How to simulate a zone/region evacuation using Gremlin

Andre Newman
Sr. Reliability Specialist
Last Updated:
May 7, 2024
Categories:
Chaos Engineering
,
Learn how to recreate large-scale availability zone and region outages using Gremlin, the reliability management platform for enterprises.

In this tutorial, you’ll learn how to run an availability zone (AZ) evacuation experiment using Gremlin. An AZ evacuation is a test designed to test your ability to fail over your services from one datacenter zone to another. AZ failures can happen for several reasons, including:

  • Human error
  • Internet routing errors caused by failed or cut transmission cables (sharks are very curious about data cables)
  • Natural disasters, like hurricanes, tornadoes, or floods

For this tutorial, we’ll use Amazon EC2 and Amazon ELB to demonstrate failing over. These same concepts apply to all other cloud platforms, including Azure and GCP.

Overview

This tutorial will show you how to:

  • Deploy the Gremlin agent to AWS.
  • Configure a Scenario to simulate an availability zone outage via a blackhole experiment.
  • Use Health Checks to monitor whether the test is successful using Amazon CloudWatch.

Prerequisites

Before starting this tutorial, you’ll need:

  • A Gremlin account (sign up for a free trial here).
  • An AWS account with access to EC2 (you can use the lowest-tier x86 or Arm instance for this tutorial to save on costs).
  • A demo application (this can be as simple as a default Nginx installation).

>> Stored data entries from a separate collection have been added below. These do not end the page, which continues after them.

/-- JSR calls its PC-relative address (R82). -/
theorem effectOf_jsr {s : State} (hpc : Fetchable s) (off : BitVec 11) :
    effectOf (.jsr off) (s.setPc (s.pc + 1#16)) =
      (checkAddr (pcRelativeSum s off)).map .call := by
  rw [effectOf, pcRelative11_setPc_succ hpc]

/-- JSRR calls what BaseR holds once R7 holds A + 1 (R83). -/
theorem exec_jsrr_calls {s : State} (hpc : Fetchable s) (base : Reg) :
    ∃ t, exec (.jsrr base) s = .next t ∧
      CallsTo s t (if base = .r7 then s.pc + 1#16 else s.reg base) (Config.baseCost 0b0100) := by
  have htarget : registerTarget ((s.setPc (s.pc + 1#16)).setReg .r7 (s.pc + 1#16)) base =
      if base = .r7 then s.pc + 1#16 else s.reg base := by
    rw [registerTarget, State.setReg_reg, State.setPc_reg]
  rw [← htarget]
  exact ⟨_, exec_of_effect Instr.noConfusion hpc rfl, callsTo_of_call ..⟩

/-! ## Illegal words (R57) -/

/-- Two unused fields differ from the format when one of them is not zero. -/
theorem beq_zero_and_beq_zero_eq_false {n k : Nat} {u : BitVec n} {u' : BitVec k}
    (h : u ≠ 0 ∨ u' ≠ 0) : (u == 0 && u' == 0) = false :=
  Bool.eq_false_iff.mpr (mt beq_zero_and_beq_zero_iff.mp (not_and_or.mpr h))

/-! ## The obligations -/

/-- Settles O7: a taken branch's effect goes through the address check, and a branch not taken has
A + 1 as its effect. -/
theorem branchFollowsConditionCodes : Obligations.BranchFollowsConditionCodes := by
  refine ⟨fun n z p off s hpc hcc => ?_, fun n z p off s hpc hcc => ?_, fun n z p off => ?_⟩
  · have heff := effectOf_br_of_taken hpc (branchTaken_iff.mpr hcc) off
    exact ⟨fun a ha => exec_of_address Instr.noConfusion hpc heff ha,
      fun hout => exec_of_outOfRange Instr.noConfusion hpc heff hout⟩
  · have heff := effectOf_br_of_not_taken (mt branchTaken_iff.mp hcc) off
    exact exec_of_effect Instr.noConfusion hpc heff
  · exact decodeOfEncode (.br n z p off) true rfl

/-- Settles O8: the effect is a jump to the register, and the word is checked for its two unused
fields. -/
theorem jumpGoesToRegister : Obligations.JumpGoesToRegister := by
  refine ⟨fun base s hpc => ?_, fun base => ?_, ?_, fun w hop hu => ?_⟩
  · exact exec_of_effect (i := .jmp base) Instr.noConfusion hpc rfl
  · exact decodeOfEncode (.jmp base) true rfl
  · exact decodeOfEncode (.jmp .r7) true rfl
  · have hw := jmp_layout_iff.mpr ⟨hop, rfl, rfl, rfl⟩
    exact decode_eq_error_of_checkUnused hop (by decide) (decodeFields_jmp true hw)
      (beq_zero_and_beq_zero_eq_false hu)

/-- Settles O9: the call is the effect only where the target passes the address check. -/
theorem jsrLinksAndJumps : Obligations.JsrLinksAndJumps := by
  refine ⟨fun off s hpc => ?_, fun off => decodeOfEncode (.jsr off) true rfl⟩
  have heff := effectOf_jsr hpc off
  exact ⟨fun a ha => ⟨_, exec_of_address Instr.noConfusion hpc heff ha, callsTo_of_call ..⟩,
    fun hout => exec_of_outOfRange Instr.noConfusion hpc heff hout⟩

/-- Settles O10: the target is read after the link is written, so R7 as BaseR gives the link, and the
word is checked for its two unused fields. -/
theorem jsrrLinksBeforeReadingBase : Obligations.JsrrLinksBeforeReadingBase := by
  refine ⟨fun base s hpc hbase => ?_, fun s hpc => exec_jsrr_calls hpc .r7, fun base => ?_,
    fun w hop hmode hu => ?_⟩
  · have hcall := exec_jsrr_calls hpc base
    rwa [if_neg hbase] at hcall
  · exact decodeOfEncode (.jsrr base) true rfl
  · have hw := jsrr_layout_iff.mpr ⟨hop, hmode, rfl, rfl, rfl⟩
    exact decode_eq_error_of_checkUnused hop (by decide) (decodeFields_jsrr true hw)
      (beq_zero_and_beq_zero_eq_false hu)

/-- Settles O11: `returnFromInterrupt` by its three cases, and RTI's word checked for its twelve
unused bits. -/
theorem rtiPopsPcAndPsr : Obligations.RtiPopsPcAndPsr := by
  refine ⟨fun s hpc hM hsp => ?_, fun s hpc hM => ?_, fun s hpc hM hsp => ?_, ?_,
    fun w hop hne => ?_⟩
  · have hpop := returnFromInterrupt_of_room (s := s.setPc (s.pc + 1#16)) hM hsp
    have hsecond : (s.reg .r6 + 1#16).toNat = (s.reg .r6).toNat + 1 := by
      simp only [BitVec.toNat_add, BitVec.toNat_ofNat]; omega
    refine ⟨_, exec_of_body (i := .rti) Instr.noConfusion hpc hpop, rfl, ?_, ?_, rfl, rfl,
      ⟨rfl, rfl, rfl, rfl, rfl⟩⟩
    · simp [State.memRead, hsecond]
    · exact ⟨by simp, fun q hq => by simp [hq]⟩
  · exact exec_of_body_error (i := .rti) Instr.noConfusion hpc
      (returnFromInterrupt_of_mode (s := s.setPc (s.pc + 1#16)) hM)
  · exact exec_of_body_error (i := .rti) Instr.noConfusion hpc
      (returnFromInterrupt_of_top (s := s.setPc (s.pc + 1#16)) hM hsp)
  · exact decodeOfEncode .rti true rfl
  · have hw := low12_layout_iff.mpr ⟨hop, rfl⟩
    have hu : w.extractLsb' 0 12 ≠ 0 := fun h0 => hne (low12_layout_iff.mpr ⟨hop, h0⟩).symm
    exact decode_eq_error_of_checkUnused hop (by decide) (decodeFields_rti true hw)
      (beq_false_of_ne hu)

end Sys2Proof.Machine
end

section
/-! PROOF. The data-movement instructions LD, LDI, ST, STI, LDR, STR and LEA
(spec/43_data_movement.md). Each is an address check followed by one effect, so
`exec_completes_or_outOfRange` gives both of its outcomes. -/

namespace Sys2Proof.Machine

/-! ## Completion and faults -/

/-- A completed load without condition codes writes one register, and nothing else. -/
theorem resultOnly_of_load {s : State} (hpc : Fetchable s) (dr : Reg) (v : Word) (c : Nat) :
    ResultOnly s (((Effect.load dr v).apply (s.setPc (s.pc + 1#16))).addCost c) dr v c where
  register := ⟨by simp [Effect.apply], fun q hq => by simp [Effect.apply, hq]⟩
  psr := rfl
  memory := rfl
  advance := ⟨pc_succ_toNat hpc, rfl⟩
  host := ⟨rfl, rfl, rfl, rfl, rfl⟩

/-- An instruction whose effect depends on an address check has two outcomes: at an address it
completes in a state that meets what the effect brings about, elsewhere it takes the check's fault. -/
theorem exec_completes_or_outOfRange {i : Instr} {s : State} {sum : Int} {f : Word → Effect}
    {Post : Word → State → Prop} (hi : i ≠ .halt) (hpc : Fetchable s)
    (heff : effectOf i (s.setPc (s.pc + 1#16)) = (checkAddr sum).map f)
    (hpost : ∀ a, Post a
      (((f a).apply (s.setPc (s.pc + 1#16))).addCost (Config.baseCost i.opcode))) :
    (∀ a : Word, (a.toNat : Int) = sum → ∃ t, exec i s = .next t ∧ Post a t) ∧
      (OutOfRange sum →
        exec i s = .next { s with runState := .faulted (.addressOutOfRange sum) }) :=
  ⟨fun a ha => ⟨_, exec_of_address hi hpc heff ha, hpost a⟩,
    fun hout => exec_of_outOfRange hi hpc heff hout⟩

/-! ## Effects, from the state before the fetch (R85) -/

/-- What is done at an indirect address is done at the word its pointer holds, where the pointer
passes the address check. -/
theorem map_indirect_setPc_succ {β : Type} {s : State} (hpc : Fetchable s) (off : BitVec 9)
    (f : Word → β) :
    (indirect (s.setPc (s.pc + 1#16)) off).map f =
      (checkAddr (pcRelativeSum s off)).map fun p => f (s.mem.read p.toNat) := by
  rw [indirect, pcRelative9_setPc_succ hpc]
  cases checkAddr (pcRelativeSum s off) <;> rfl

/-- LD's result is the word at its PC-relative address (R86). -/
theorem effectOf_ld {s : State} (hpc : Fetchable s) (dr : Reg) (off : BitVec 9) :
    effectOf (.ld dr off) (s.setPc (s.pc + 1#16)) =
      (checkAddr (pcRelativeSum s off)).map fun a => .result dr (s.mem.read a.toNat) := by
  rw [effectOf, pcRelative9_setPc_succ hpc]
  rfl

/-- LDI loads the word its pointer leads to (R87). -/
theorem effectOf_ldi {s : State} (hpc : Fetchable s) (dr : Reg) (off : BitVec 9) :
    effectOf (.ldi dr off) (s.setPc (s.pc + 1#16)) =
      (checkAddr (pcRelativeSum s off)).map
        fun p => .load dr (s.mem.read (s.mem.read p.toNat).toNat) := by
  rw [effectOf, map_indirect_setPc_succ hpc]
  rfl

/-- ST stores at its PC-relative address (R88). -/
theorem effectOf_st {s : State} (hpc : Fetchable s) (sr : Reg) (off : BitVec 9) :
    effectOf (.st sr off) (s.setPc (s.pc + 1#16)) =
      (checkAddr (pcRelativeSum s off)).map fun a => .store a (s.reg sr) := by
  rw [effectOf, pcRelative9_setPc_succ hpc, State.setPc_reg]

/-- STI stores at the address its pointer holds (R89). -/
theorem effectOf_sti {s : State} (hpc : Fetchable s) (sr : Reg) (off : BitVec 9) :
    effectOf (.sti sr off) (s.setPc (s.pc + 1#16)) =
      (checkAddr (pcRelativeSum s off)).map
        fun p => .store (s.mem.read p.toNat) (s.reg sr) := by
  rw [effectOf, map_indirect_setPc_succ hpc, State.setPc_reg]

/-- LDR's result is the word at its base + offset address (R90). -/
theorem effectOf_ldr (s : State) (dr base : Reg) (off : BitVec 6) :
    effectOf (.ldr dr base off) (s.setPc (s.pc + 1#16)) =
      (checkAddr (baseOffsetSum s base off)).map fun a => .result dr (s.mem.read a.toNat) := by
  rw [effectOf, baseOffset_setPc]
  rfl

/-- STR stores at its base + offset address (R91). -/
theorem effectOf_str (s : State) (sr base : Reg) (off : BitVec 6) :
    effectOf (.str sr base off) (s.setPc (s.pc + 1#16)) =
      (checkAddr (baseOffsetSum s base off)).map fun a => .store a (s.reg sr) := by
  rw [effectOf, baseOffset_setPc, State.setPc_reg]

/-- LEA's result is its PC-relative address itself (R92). -/
theorem effectOf_lea {s : State} (hpc : Fetchable s) (dr : Reg) (off : BitVec 9) :
    effectOf (.lea dr off) (s.setPc (s.pc + 1#16)) =
      (checkAddr (pcRelativeSum s off)).map fun a => .result dr a := by
  rw [effectOf, pcRelative9_setPc_succ hpc]

/-! ## The obligations -/

/-- Settles O12: the effect is a result with condition codes, the word at the checked address. -/
theorem ldLoadsPcRelative : Obligations.LdLoadsPcRelative := by
  refine ⟨fun dr off s hpc => ?_, fun dr off => decodeOfEncode (.ld dr off) true rfl⟩
  exact exec_completes_or_outOfRange Instr.noConfusion hpc (effectOf_ld hpc dr off)
    fun _ => resultWithFlags_of_result hpc ..

/-- Settles O13: the effect is a register result alone, so the status register is the old one. -/
theorem ldiLoadsThroughPointer : Obligations.LdiLoadsThroughPointer := by
  refine ⟨fun dr off s hpc => ?_, fun dr off => decodeOfEncode (.ldi dr off) true rfl⟩
  exact exec_completes_or_outOfRange Instr.noConfusion hpc (effectOf_ldi hpc dr off)
    fun _ => resultOnly_of_load hpc ..

/-- Settles O14: the effect is one store, at the checked address. -/
theorem stStoresPcRelative : Obligations.StStoresPcRelative := by
  refine ⟨fun sr off s hpc => ?_, fun sr off => decodeOfEncode (.st sr off) true rfl⟩
  exact exec_completes_or_outOfRange Instr.noConfusion hpc (effectOf_st hpc sr off)
    fun _ => storesWord_of_store hpc ..

/-- Settles O15: the check is the pointer's, and the effect is one store at the word it holds. -/
theorem stiStoresThroughPointer : Obligations.StiStoresThroughPointer := by
  refine ⟨fun sr off s hpc => ?_, fun sr off => decodeOfEncode (.sti sr off) true rfl⟩
  exact exec_completes_or_outOfRange Instr.noConfusion hpc (effectOf_sti hpc sr off)
    fun _ => storesWord_of_store hpc ..

/-- Settles O16: the base is read from the state before the fetch, so DR may be BaseR. -/
theorem ldrLoadsBaseOffset : Obligations.LdrLoadsBaseOffset := by
  refine ⟨fun dr base off s hpc => ?_,
    fun dr base off => decodeOfEncode (.ldr dr base off) true rfl⟩
  exact exec_completes_or_outOfRange Instr.noConfusion hpc (effectOf_ldr s dr base off)
    fun _ => resultWithFlags_of_result hpc ..

/-- Settles O17: the base and the stored word are both read from the state before the fetch, so SR
may be BaseR. -/
theorem strStoresBaseOffset : Obligations.StrStoresBaseOffset := by
  refine ⟨fun sr base off s hpc => ?_,
    fun sr base off => decodeOfEncode (.str sr base off) true rfl⟩
  exact exec_completes_or_outOfRange Instr.noConfusion hpc (effectOf_str s sr base off)
    fun _ => storesWord_of_store hpc ..

/-- Settles O18: the effect is a result with condition codes, the checked address itself. -/
theorem leaWritesAddressAndFlags : Obligations.LeaWritesAddressAndFlags := by
  refine ⟨fun dr off s hpc => ?_, fun dr off => decodeOfEncode (.lea dr off) true rfl⟩
  exact exec_completes_or_outOfRange Instr.noConfusion hpc (effectOf_lea hpc dr off)
    fun _ => resultWithFlags_of_result hpc ..

end Sys2Proof.Machine
end

section
/-! PROOF. TRAP (spec/44_trap.md). A service has one of two effects, one character taken from In or
characters appended to Out. What every completed TRAP leaves is said once for both. -/

namespace Sys2Proof.Machine

/-! ## The services' effects -/

/-- A service that completes is x20's with a character taken, or x21's or x22's with characters
appended (R94). -/
theorem trapEffect_cases {vect : BitVec 8} {s : State} {e : Effect}
    (h : trapEffect vect s = .ok e) :
    (vect = 0x20 ∧ ∃ c, e = .input c) ∨
      ((vect = 0x21 ∨ vect = 0x22) ∧ ∃ cs tc, e = .output cs tc) := by
  unfold trapEffect at h
  split at h
  next h20 =>
    split at h
    · cases h
    · cases h; exact .inl ⟨h20, _, rfl⟩
  split at h
  next h21 => cases h; exact .inr ⟨.inl h21, _, _, rfl⟩
  split at h
  next h22 =>
    obtain ⟨cs, -, rfl⟩ := exists_of_exceptMap_eq_ok h
    exact .inr ⟨.inr h22, _, _, rfl⟩
  cases h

Step 1 - Deploy EC2 instances with the Gremlin agent

In this step, we’ll set up our environment by creating two EC2 instances and installing the Gremlin agent onto each of them. Instead of manually deploying the agent, we’ll use a userdata script to install and configure it for us.

First, log into the Gremlin web app and access your Team Settings by clicking on the account icon in the top-right corner of the page. Click on the Configuration tab. Next to “Client Configuration File,” click Download. This will download a YAML file named config.yaml containing everything you need to authenticate a Gremlin agent. Keep this file secret - anyone with access to it can add their own agents to your account!

Next, we’ll create our userdata script:

  1. Log into the AWS Console and open EC2.
  2. In the left-hand navigation menu, select Launch Templates.
  3. Click Create launch template.
  4. Give this template a name, such as “gremlin-launch-template”. You can also optionally give it a description if you choose.
  5. Under Application and OS Images (Amazon Machine Image), search for and select “Amazon Linux 2023 AMI” for x86. You can use a more recent version if you choose, but the steps may vary.
  6. Under Instance type, select “t2.micro” for free-tier eligible instances. You can choose a different instance type if you’d like, but you might incur charges.
  7. Under Key pair (login), you can optionally create or choose a key pair to use to log in. This isn’t required for this tutorial.
  8. Under Network settings, leave the subnet selection to “Don’t include in launch template.” No special settings are required for the security group, so you can select an existing group or create a new default one.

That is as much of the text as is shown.